(g)rêve général(e). Matthieu Chatellier et Daniela De Felice, 2008, 95 minutes.
En 2006, les étudiants se révoltent contre le projet de loi instaurant le CPE (Contrat Première Embauche) perçu comme la précarisation de leur avenir professionnel. Ils occupent les universités partout en France. Le film de Matthieu Chatellier et Daniela De Felice ne cherche pas à rendre compte de l’ensemble de cette lutte. Il se focalise sur un seul lieu, Caen, dont les universités sont bloquées. Une lutte filmée de l’intérieur, au côté des étudiants, partageant leurs préoccupations actuelles et leurs inquiétudes sur l’avenir.

Un film de lutte, donc. Nous suivons l’organisation du blocage, les comités qui gèrent les lieux pour dormir, les repas, la rédaction des communiqués à la presse et des tracts pour les manifestations. Un travail effectué souvent dans l’enthousiasme, surtout au début. Les étudiantes et les étudiants qui sont là n’hésitent pas à présenter leur position à la caméra. Des prises de paroles souvent très réfléchies, argumentées, manifestant un engagement sincère. Beaucoup sont près à aller jusqu’au bout.

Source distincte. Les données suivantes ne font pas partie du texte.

/-- Whether a crew has an operation on its way. -/
def State.crewBusy (s : State) (c : Crew) : Bool :=
  !c.storeQ.isEmpty || !c.loads.isEmpty || !c.replies.isEmpty || !c.replay.isEmpty
    || (s.core c.core).vaultPend.any (fun v => v.crew == c.id)
    || s.landUpds.any (fun u => (u.after.map fun x : Nat × Nat => x.1) == some c.id)
    || s.cores.any fun e => e.2.ferry.any fun f => f.2.crew == c.id

/-- Whether every crew of a block has ended and every operation that it issued has completed (R207). -/
def State.blockDone (s : State) (b : Block) : Bool :=
  (s.crewsOf b.id).all (fun c => c.groups.isEmpty && !s.crewBusy c) && b.sides.all (fun sd => sd.queue.isEmpty) && !s.blockCommands b.id

/-! ### Template crews (R219-R222) -/

/-- The block in which a launch's template crew runs: the segment alone as scratchpad, no tiles, no accumulator (R220). -/
def templateBlock (id : Nat) (l : Launch) (core half clk : Nat) : Block :=
  { id := id, launch := l.id, template := true, state := .staging, ts := l.record.ts, dispatchedAt := clk
    geo := { nbx := l.record.nbx, nby := l.record.nby, nbz := l.record.nbz, nix := l.record.nix, niy := l.record.niy, niz := l.record.niz
             launchId := l.lid }
    sides := [({ core := core, half0 := half } : Side)] }

/-- The template crew's staging, and the crew once it is done; a fault that cannot be resolved ends the launch (R221). -/
def State.stageTemplate (s : State) (l : Launch) (b : Block) : State :=
  let r := s.moveCargo b (templateMoves l)
  match r.1 with
  | .paused => r.2
  | .failed => r.2.endLaunch l.id .fault
  | .done =>
    let s := r.2.modLaunch l.id fun l => { l with phase := .template, vaultStaged := true }
    let s := s.modBlock b.id fun b => { b with state := .running }
    s.createCrews b l .launchTemplate l.record.entry none [0]

/-- TEMPLATE_CREW_CREATE: a READY launch of level 1 or 2 gets its template crew on a core of its partition with a free slot and room for the segment (R219-R221). -/
def State.templateCrew (s : State) (lid core : Nat) : Option State :=
  match tget s.launches lid with
  | none => none
  | some l =>
    if l.phase != .ready || l.record.level = 0 then none
    else match l.templateBlock with
      | some bid => (tget s.blocks bid).bind fun b =>
          if pauseWaits b.pause || b.state != .staging || (b.side 0).core ≠ core then none else some (s.stageTemplate l b)
      | none =>
        let u := s.coreUse core
        let h := u.half
        if !(s.slicesOf l.pid).contains (core / 32) || !s.coreTakes core || !(u.template l.record h).ok then none
        else
          let b := templateBlock s.nextId l core h (s.slice (core / 32)).clk
          let s := { s with nextId := s.nextId + 1, blocks := tput s.blocks b.id b }
          let l := { l with templateBlock := some b.id }
          some (({ s with launches := tput s.launches lid l }).stageTemplate l b)

/-- The image of a crew (R222). -/
def imageOf (c : Crew) (backed : DWord) (segment : Store) (resume : DWord) : Image :=
  { s := c.regs.s, lanes := c.regs.lanes.map fun x : Lane => ({ v := x.v, p := x.p } : Lane), backed := backed, segment := segment, resume := resume }

/-- FREEZE 1 stamped: the launch runs from the image, the template crew and its block are gone (R222, R223). The spec gives the image area in HBM no place and no byte form: the model keeps
the image as data and writes no byte of global memory for it, a DESIGN CHOICE (log 45). -/
def State.stampLaunch (s : State) (c : Crew) (b : Block) (resume : DWord) : State :=
  let im := imageOf c c.wrote (b.side 0).spad resume
  let s := s.modLaunch c.launch fun l => { l with image := some im, phase := .running, templateBlock := none }
  s.dropBlock b

/-- FREEZE 2 stamped: every crew of the block begins from crew 0's image; a twin's follower receives the private granules (R224). -/
def State.stampBlock (s : State) (c : Crew) (b : Block) (l : Launch) (resume : DWord) : State :=
  let shared := (l.image.map fun i : Image => i.backed).getD 0
  let im := imageOf c (c.wrote ||| shared) {} resume
  let s := s.modLaunch l.id fun l => { l with blockImages := tput l.blockImages b.id im }
  let lead := b.side 0
  let s := if !b.isTwin then s else s.modSide b.id 1 fun sd =>
    { sd with
      copied := lead.copied, pool := lead.pool
      spad := lead.copied.foldl (fun (st : Store) g => (st.setBytes (64 * g) (lead.spad.bytes (64 * g) 64)).markPoison
        (((List.range 4).map (4 * g + ·)).filter lead.spad.poison.contains)) sd.spad }
  let s := s.removeCrews (s.crewsOf b.id)
  s.createCrews b l .normal resume (some im) (List.range l.record.crews)

/-- IMAGE_TAKE: a crew at the end of its FREEZE's run, with no operation left, gives its image, which is stamped as one action; a deferred trap comes first (R134, R222). -/
def State.imageTake (s : State) (cid : Nat) : Option State :=
  match (tget s.crews cid).bind fun c => (c.groups.head?).bind fun g => (tget s.blocks c.block).map fun b => (c, g, b) with
  | none => none
  | some (c, g, b) =>
    match g.transfer, tget s.launches c.launch with
    | some t, some l => (match t.kind with
      | .freeze level =>
        if !g.atEnd || g.wait != some .freeze || b.state != .running || c.frozen || g.trap.isSome || g.halted || c.sact != 0 || !c.replay.isEmpty then none
        else match c.deferred with
          | d :: _ => some ((s.modCrew cid fun w => { w with deferred := w.deferred.drop 1 }).raiseTrap cid g.id {
              cause := d.cause, packet := t.packet, word := t.word, mask := maskOf (c.groupLanes g), addr := d.addr.getD 0, info := d.info
              defer := true, amask := t.active })
          | [] =>
            if s.crewBusy c || b.sides.any (fun sd => !sd.queue.isEmpty) then none
            else if level = 1 then some (s.stampLaunch c b (t.packet + 1)) else some (s.stampBlock c b l (t.packet + 1))
      | _ => none)
    | _, _ => none

/-! ### Staging, writeback, retirement (R207, R278, R279) -/

/-- CARGO_STAGING: the block's in entries are staged and its crews created (R278). -/
def State.cargoStaging (s : State) (bid : Nat) : Option State :=
  match (tget s.blocks bid).bind fun b => (tget s.launches b.launch).map fun l => (b, l) with
  | none => none
  | some (b, l) =>
    let staged := ((s.groupOfBlock b).map fun g : StageGroup => g.staged).getD true
    let needsChannel := l.cargo.any fun e => e.dirIn && e.inChannel l.record
    if b.state != .staging || b.template || b.killed || pauseWaits b.pause then none
    else if needsChannel && !staged && b.geo.stage != 0 then none
    else
      let r := s.moveCargo b (s.stagingMoves l b)
      match r.1 with
      | .paused => some r.2
      | .failed => some (r.2.endLaunch l.id .fault)
      | .done =>
        let s := r.2
        let s := if b.geo.stage != 0 then s else match tget s.stageGroups b.group with
          | none => s
          | some g => { s with stageGroups := tput s.stageGroups b.group { g with staged := true } }
        let s := s.modBlock bid fun b => { b with state := .running }
        some (s.firstCrews b l)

Et puis il y a les assemblées générales, dans des amphis pleins à craquer et où il est parfois difficile de se faire entendre. Mais la prise de son est ici particulièrement efficace et nous pouvons très bien suivre ces déclarations pleines de conviction souvent applaudies généreusement. Pourtant, des désaccords voient très vite le jour, en particulier sur la poursuite du blocage. Un nombre de plus en plus important d’étudiants veulent reprendre les cours pour pouvoir avoir des chances de réussir leurs examens. Le référendum organiser leur donne d’ailleurs la majorité des votes. Mais ceux qui ne veulent pas renoncer à cette forme de lutte vont s’appuyer sur le nombre important de non- participation au vote pour poursuivre le blocage.

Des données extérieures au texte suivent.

-- ==== Sys2Proof/Machine/Dispatch.lean ====
section
/-! DEFINITION. The meaning of each constructor of Instr, one arm each. -/

namespace Sys2Proof.Machine
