/-- R302, R380, R387, R398, R443, R445, R454, R464-R466: contexts and shadow crews. The supervisor's action kills the block, whose launch ends with FAULT, or the context; a context is created with its save area and ends with what ran of it;
a roster of 1 to 1024 ranks is set; a move begins and, once its units are captured, sends a CUT marker on each channel: the ports of the partition that reach a peer; a lead and a shadow that agree go on, a difference, of the words before the masks and of the lanes the lowest, or a shadow 2^24 cycles late is a mismatch. -/
def Obligations.ContextEvents : Prop :=
  (∀ (s : State) (cid : Nat) (c : Crew), tget s.crews cid = some c → c.frozen = false → (∀ g ∈ c.groups, g.snap = none) →
    let t := s.modCrew cid fun w => { w with sact := 0 }
    (c.sact = 1 → exec (.sactKillBlock cid) s = .next ((t.stopBlock c.block).endLaunch c.launch .fault))
    ∧ (c.sact = 2 → exec (.sactKillContext cid) s = .next (t.killContext (s.ctxOfLaunch c.launch))))
  ∧ (∀ (s : State) (ctx pid node : Nat) (area : DWord), tget s.contexts (ctxKey pid ctx) = none → (tget s.partitions pid).isSome = true → ctx < 2 ^ 32 →
    exec (.contextCreate ctx pid node area) s = .next { s with
      contexts := tput s.contexts (ctxKey pid ctx) { ctx := ctxKey pid ctx, pid := pid, node := node, area := area }, node := node })
  ∧ (∀ (s : State) (ctx : Nat), (tget s.contexts ctx).isSome = true →
    exec (.contextDestroy ctx) s = .next { s.killContext ctx with
      contexts := tdel (s.killContext ctx).contexts ctx, saved := (s.killContext ctx).saved.filter fun u => u.ctx != ctx })
  ∧ (∀ (s : State) (ctx own : Nat) (ranks : List RosterEntry), (tget s.contexts ctx).isSome = true → ranks ≠ [] → ranks.length ≤ 1024 →
    exec (.rosterEstablish ctx own ranks) s = .next (s.modContext ctx fun x => { x with
      own := own, roster := ranks.map fun e : RosterEntry => { e with
        ctx := ctxKey x.pid e.ctx, usable := e.usable && (e.node == s.node || e.ports.any fun k => (s.slice k.1).fwPid == x.pid && (s.portLink k.1).mode == 0) } }))
  ∧ (∀ (s : State) (ctx : Nat) (x : Context), tget s.contexts ctx = some x →
    (s.contextCaptured ctx = false → x.cutting = none → exec (.migrationCut ctx) s = .next (s.modContext ctx fun x => { x with cutting := some [] }))
    ∧ (s.contextCaptured ctx = true →
      let sent := x.cutting.getD []
      let due := (s.channels x).filter fun k => !sent.contains k
      (x.cutting = none ∨ due ≠ []) →
      exec (.migrationCut ctx) s = .next (due.foldl (fun (t : State) k => t.queueFlits k.1 [({ ftype := 4, len := 1, dest := k.2, payload := bytesOfNat 4 ctx ++ bytesOfNat 12 0 } : PlainFlit)])
        (s.modContext ctx fun x => { x with cutting := some (sent ++ due) })))
    ∧ ∀ k, k ∈ s.channels x ↔ ∃ e ∈ x.roster, e.node ≠ s.node ∧ k.2 = e.node ∧ ∃ n, (k.1, n) ∈ e.ports ∧ (s.slice k.1).fwPid = x.pid ∧ s.portCarries k.1 = true)
  ∧ (∀ (s : State) (cid : Nat) (c d : Crew) (b : Block) (h : HeldChain), s.leadHeld cid = some (c, b, h, d) →
    (∀ k, s.shadowReached c d h = some k →
      (compareHeld h.words k = none → exec (.shadowCompare cid) s = .next (s.dropHeld c.id true))
      ∧ (∀ m, compareHeld h.words k = some m → exec (.shadowCompare cid) s = .next (s.mismatch c b h m)))
    ∧ (s.shadowReached c d h = none → h.since + 2 ^ 24 ≤ (s.core c.core).clk →
      exec (.shadowTimeout cid) s = .next (s.mismatch c b h h.late)))
  ∧ (∀ (a b : HeldWord) (as bs : List HeldWord),
    ((∀ w ∈ as, (w.data.map Prod.fst).Nodup) → compareHeld as as = none)
    ∧ (∀ m, compareWord a b = some m → compareHeld (a :: as) (b :: bs) = some m)
    ∧ ((a.word ≠ b.word ∨ a.packet ≠ b.packet ∨ a.wpos ≠ b.wpos) → compareWord a b = some { word := a, detail := 3, lane := lowLane a.mask })
    ∧ (a.word = b.word → a.packet = b.packet → a.wpos = b.wpos →
      (a.mask ≠ b.mask → compareWord a b = some { word := a, detail := 4, lane := lowLane (a.mask ^^^ b.mask) })
      ∧ (a.mask = b.mask → ∀ l vs rest, a.data = (l, vs) :: rest →
        (tget a.addrs l ≠ tget b.addrs l → compareWord a b = some { word := a, detail := 1, lane := l, addr := some ((tget a.addrs l).getD 0) })
        ∧ (tget a.addrs l = tget b.addrs l → vs.length ≠ ((tget b.data l).getD []).length →
          compareWord a b = some { word := a, detail := 2, lane := l, addr := some ((tget a.addrs l).getD 0) }))))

Si la majorité du film se déroule à l’intérieur des bâtiments de l’université, il n’était pas possible de ne pas filmer les manifestations en ville. Les premières se déroulent sans encombre, mais très vite nous assistons au traditionnel face à face avec les forces de l’ordre. S’il y a bien des coups de matraque – une jeune fille est blessée – et des grenades lacrymogènes, la violence n’atteint pas le degré de celle filmée lors du mouvement des gilets jaunes ou même des nuits des barricades au quartier latin en mai 68. On ne voit jamais un étudiant lancer des pierres sur les CRS. Pourtant, dans les bâtiments occupés, la vigueur mise à consolider la fermeture des portes prouvent leur détermination.

En voyant le film, aujourd’hui ou même l’année de sa réalisation, le spectateur n’a pas de doute sur l’issue du conflit. Il est pourtant construit pour ménager un certain suspens, ponctué par les interventions télévisées du Président de la République ou du premier ministre. Mais c’est surtout la fin du blocage qui traine en longueur. Des étudiants expriment même leur rancœur « tout ce qu’on a de la république, c’est les CRS et les lacrymos ».

Pourtant la dernière séquence – sur le toit de l’université où il s’agit d’enlever le drapeau de corsaire qui était devenu un des symboles de la lutte – n’est pas totalement gagnée par la tristesse, malgré le son du sax qui accompagne cette cérémonie. Le film a montré des étudiants conscients des difficultés de la lutte et, malgré de titre, plutôt réalistes. Sil y a de l’utopie dans certains de leurs propos – concernant l’autogestion par exemple – ce n’est pas vraiment un appel au grand soir. Leurs revendications sont plutôt concrètes et immédiates, comme l’arrêt de la surconsommation. L’époque n’est pas encore sensibilisée au problème du climat. Si l’avenir est inquiétant, c’est surtout au niveau des problèmes d’emploi et de chômage. Les consciences politiques restent encore marquées par le clivage gauche / droite. L’écologie en est la grande absente.
Un document inestimable sur les luttes étudiantes en France. Un film d’une grande sensibilité sur une jeunesse dont l’aspiration au changement est particulièrement stimulante.